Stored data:

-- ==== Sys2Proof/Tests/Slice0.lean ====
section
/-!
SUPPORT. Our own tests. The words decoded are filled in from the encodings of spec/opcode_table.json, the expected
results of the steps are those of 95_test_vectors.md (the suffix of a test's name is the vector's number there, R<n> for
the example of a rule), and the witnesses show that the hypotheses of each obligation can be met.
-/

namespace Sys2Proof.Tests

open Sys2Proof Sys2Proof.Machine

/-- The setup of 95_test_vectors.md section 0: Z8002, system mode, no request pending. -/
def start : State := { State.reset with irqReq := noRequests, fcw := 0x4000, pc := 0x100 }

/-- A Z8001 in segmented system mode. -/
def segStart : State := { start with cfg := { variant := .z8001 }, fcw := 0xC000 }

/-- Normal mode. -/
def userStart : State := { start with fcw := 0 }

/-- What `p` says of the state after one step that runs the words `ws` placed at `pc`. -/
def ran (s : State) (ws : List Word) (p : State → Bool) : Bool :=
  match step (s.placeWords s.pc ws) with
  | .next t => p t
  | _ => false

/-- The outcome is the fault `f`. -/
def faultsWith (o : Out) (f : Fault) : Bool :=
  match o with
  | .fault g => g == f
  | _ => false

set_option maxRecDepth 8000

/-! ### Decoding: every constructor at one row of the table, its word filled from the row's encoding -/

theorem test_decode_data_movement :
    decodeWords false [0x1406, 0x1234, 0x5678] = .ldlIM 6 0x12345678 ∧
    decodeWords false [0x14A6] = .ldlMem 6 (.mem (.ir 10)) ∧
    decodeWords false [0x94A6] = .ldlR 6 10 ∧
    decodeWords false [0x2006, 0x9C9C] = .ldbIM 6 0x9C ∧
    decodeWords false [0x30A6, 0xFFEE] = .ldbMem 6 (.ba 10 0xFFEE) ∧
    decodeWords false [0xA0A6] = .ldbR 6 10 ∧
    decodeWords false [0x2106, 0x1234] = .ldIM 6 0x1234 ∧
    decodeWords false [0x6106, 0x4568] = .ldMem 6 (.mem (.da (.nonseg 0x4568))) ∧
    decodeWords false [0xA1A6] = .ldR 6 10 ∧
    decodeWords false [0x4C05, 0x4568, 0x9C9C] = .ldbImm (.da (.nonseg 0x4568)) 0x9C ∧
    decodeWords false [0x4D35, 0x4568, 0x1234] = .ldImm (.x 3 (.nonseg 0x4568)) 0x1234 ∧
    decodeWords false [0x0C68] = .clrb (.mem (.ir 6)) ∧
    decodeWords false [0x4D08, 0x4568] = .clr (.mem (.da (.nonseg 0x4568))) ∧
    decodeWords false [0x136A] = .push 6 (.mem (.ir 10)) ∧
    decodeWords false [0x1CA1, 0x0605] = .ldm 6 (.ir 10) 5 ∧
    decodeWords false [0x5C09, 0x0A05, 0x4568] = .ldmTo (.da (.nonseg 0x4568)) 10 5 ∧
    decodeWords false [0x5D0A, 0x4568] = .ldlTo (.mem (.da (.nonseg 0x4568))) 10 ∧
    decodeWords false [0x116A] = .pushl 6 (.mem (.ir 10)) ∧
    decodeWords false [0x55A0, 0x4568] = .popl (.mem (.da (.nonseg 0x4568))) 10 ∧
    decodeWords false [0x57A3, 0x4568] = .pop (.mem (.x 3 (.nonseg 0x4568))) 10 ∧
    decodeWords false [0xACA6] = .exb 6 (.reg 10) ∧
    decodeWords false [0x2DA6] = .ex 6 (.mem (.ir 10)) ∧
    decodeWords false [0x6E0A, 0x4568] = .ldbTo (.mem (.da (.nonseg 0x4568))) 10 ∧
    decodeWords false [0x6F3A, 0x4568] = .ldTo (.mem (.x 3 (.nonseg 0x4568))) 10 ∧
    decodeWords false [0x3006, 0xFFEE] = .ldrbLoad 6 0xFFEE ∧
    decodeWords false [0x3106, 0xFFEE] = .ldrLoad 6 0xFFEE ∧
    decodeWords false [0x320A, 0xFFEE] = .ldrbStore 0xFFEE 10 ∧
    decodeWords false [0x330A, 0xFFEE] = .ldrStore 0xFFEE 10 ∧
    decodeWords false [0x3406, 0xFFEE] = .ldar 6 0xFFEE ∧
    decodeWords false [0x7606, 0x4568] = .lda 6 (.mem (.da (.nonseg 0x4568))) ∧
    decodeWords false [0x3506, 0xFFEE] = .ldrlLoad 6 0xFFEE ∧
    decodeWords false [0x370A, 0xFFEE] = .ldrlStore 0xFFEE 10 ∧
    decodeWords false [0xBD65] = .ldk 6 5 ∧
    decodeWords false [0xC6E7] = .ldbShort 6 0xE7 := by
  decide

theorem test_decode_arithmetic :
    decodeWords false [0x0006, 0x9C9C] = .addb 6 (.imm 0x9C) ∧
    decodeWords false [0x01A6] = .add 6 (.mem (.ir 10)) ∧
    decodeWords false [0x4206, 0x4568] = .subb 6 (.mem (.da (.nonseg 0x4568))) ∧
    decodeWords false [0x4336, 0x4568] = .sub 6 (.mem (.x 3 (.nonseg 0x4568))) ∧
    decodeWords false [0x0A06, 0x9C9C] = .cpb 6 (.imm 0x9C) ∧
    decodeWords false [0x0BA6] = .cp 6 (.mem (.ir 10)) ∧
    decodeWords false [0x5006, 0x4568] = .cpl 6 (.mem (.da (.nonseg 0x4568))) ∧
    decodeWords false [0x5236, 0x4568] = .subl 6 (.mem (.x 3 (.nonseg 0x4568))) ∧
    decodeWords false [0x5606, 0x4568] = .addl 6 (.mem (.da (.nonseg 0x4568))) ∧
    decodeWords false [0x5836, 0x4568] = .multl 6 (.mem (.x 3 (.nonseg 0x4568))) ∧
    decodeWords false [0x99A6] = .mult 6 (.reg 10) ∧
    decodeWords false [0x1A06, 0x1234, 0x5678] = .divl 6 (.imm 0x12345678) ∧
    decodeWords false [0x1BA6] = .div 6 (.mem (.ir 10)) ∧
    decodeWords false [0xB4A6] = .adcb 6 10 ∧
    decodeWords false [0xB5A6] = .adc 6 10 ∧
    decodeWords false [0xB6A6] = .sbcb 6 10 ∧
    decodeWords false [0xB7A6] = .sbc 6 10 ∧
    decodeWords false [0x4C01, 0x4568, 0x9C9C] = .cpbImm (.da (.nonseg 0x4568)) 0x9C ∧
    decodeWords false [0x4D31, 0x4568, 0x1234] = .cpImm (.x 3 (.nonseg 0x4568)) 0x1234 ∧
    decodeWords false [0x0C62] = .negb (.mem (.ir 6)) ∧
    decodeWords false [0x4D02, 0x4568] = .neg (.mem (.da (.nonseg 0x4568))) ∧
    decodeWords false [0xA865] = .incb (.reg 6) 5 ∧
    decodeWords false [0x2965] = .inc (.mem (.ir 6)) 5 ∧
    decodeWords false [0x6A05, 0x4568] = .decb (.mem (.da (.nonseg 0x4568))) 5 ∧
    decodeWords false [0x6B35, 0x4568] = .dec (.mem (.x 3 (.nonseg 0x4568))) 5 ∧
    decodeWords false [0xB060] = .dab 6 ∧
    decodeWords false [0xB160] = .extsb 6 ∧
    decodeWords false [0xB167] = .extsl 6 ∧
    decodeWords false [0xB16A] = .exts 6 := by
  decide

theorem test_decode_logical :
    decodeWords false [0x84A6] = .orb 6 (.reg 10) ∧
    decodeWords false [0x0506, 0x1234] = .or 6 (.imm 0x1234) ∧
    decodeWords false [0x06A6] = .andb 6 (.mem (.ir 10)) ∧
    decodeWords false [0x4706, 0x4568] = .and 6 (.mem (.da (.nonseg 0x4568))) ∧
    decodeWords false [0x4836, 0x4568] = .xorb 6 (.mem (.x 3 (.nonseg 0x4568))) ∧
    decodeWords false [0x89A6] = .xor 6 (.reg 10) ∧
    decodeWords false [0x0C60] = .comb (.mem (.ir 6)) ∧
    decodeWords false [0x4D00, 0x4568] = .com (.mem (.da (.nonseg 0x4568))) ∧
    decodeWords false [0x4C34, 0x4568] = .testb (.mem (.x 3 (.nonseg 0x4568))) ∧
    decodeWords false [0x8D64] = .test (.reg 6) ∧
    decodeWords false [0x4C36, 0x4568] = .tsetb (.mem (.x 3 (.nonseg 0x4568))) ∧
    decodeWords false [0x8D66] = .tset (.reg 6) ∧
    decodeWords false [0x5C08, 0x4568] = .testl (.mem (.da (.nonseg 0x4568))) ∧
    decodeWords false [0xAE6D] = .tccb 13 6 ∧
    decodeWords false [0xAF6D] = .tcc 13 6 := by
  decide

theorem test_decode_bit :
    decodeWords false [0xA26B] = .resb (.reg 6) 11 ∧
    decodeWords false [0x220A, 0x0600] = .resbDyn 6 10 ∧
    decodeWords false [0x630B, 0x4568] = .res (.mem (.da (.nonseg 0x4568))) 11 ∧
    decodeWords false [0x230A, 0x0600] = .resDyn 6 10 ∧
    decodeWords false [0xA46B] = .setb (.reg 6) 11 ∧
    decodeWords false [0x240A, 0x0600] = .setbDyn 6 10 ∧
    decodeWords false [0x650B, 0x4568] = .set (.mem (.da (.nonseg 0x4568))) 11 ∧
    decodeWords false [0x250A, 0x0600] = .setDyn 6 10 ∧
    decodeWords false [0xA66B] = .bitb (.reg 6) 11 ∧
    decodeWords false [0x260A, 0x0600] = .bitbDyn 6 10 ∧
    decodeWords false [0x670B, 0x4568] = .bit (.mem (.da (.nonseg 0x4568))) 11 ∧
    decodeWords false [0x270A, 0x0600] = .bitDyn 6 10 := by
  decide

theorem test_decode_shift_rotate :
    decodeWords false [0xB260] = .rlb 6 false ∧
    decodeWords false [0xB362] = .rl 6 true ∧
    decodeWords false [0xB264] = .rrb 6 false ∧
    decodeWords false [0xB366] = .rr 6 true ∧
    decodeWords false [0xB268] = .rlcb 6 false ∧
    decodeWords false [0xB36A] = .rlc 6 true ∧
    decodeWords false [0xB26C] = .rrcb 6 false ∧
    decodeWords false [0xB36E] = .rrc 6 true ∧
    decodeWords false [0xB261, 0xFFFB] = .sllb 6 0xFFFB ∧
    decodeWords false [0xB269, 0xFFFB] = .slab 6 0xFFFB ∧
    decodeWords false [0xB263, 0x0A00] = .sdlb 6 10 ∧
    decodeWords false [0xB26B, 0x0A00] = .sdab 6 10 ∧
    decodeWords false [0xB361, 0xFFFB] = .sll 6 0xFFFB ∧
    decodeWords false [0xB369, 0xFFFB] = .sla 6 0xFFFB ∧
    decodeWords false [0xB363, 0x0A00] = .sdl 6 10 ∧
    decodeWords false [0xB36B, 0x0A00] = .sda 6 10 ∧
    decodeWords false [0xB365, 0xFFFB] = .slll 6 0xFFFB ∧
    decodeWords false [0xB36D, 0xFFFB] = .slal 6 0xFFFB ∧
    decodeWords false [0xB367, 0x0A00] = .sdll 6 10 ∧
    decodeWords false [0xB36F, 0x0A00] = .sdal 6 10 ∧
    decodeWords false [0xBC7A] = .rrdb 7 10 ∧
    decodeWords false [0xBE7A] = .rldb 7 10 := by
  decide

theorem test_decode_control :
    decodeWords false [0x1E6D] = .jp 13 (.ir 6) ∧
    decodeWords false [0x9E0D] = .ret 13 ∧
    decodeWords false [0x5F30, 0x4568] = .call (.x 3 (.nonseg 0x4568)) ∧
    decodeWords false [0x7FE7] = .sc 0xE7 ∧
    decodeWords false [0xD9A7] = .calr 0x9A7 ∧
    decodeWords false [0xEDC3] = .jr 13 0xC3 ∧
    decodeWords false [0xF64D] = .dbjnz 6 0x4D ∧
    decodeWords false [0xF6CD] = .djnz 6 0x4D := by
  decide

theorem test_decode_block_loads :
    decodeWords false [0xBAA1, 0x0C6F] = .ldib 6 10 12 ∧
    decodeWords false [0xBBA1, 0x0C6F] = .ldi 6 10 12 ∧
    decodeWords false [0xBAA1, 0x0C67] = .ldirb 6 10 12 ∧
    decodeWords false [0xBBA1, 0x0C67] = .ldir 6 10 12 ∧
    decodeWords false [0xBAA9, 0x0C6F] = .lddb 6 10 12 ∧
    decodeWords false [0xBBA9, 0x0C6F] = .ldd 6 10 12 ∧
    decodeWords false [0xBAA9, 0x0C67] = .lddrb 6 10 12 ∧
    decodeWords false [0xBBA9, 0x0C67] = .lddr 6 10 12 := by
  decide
--
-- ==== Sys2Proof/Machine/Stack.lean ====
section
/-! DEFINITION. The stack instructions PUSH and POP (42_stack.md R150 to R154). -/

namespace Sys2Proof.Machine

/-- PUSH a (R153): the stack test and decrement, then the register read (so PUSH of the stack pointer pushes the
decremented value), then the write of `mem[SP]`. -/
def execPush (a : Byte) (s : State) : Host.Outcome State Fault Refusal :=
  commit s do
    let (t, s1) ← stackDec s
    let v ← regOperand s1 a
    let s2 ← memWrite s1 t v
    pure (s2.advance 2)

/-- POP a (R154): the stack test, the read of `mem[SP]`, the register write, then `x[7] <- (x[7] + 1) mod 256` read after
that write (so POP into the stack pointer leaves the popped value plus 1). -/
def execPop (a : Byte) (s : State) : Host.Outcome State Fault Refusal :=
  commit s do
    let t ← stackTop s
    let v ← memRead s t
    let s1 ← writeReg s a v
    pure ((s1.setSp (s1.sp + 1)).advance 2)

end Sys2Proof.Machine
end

* The task
Tell me how many lines of the data hold the word "from", giving only the number.

* Answer for the task
2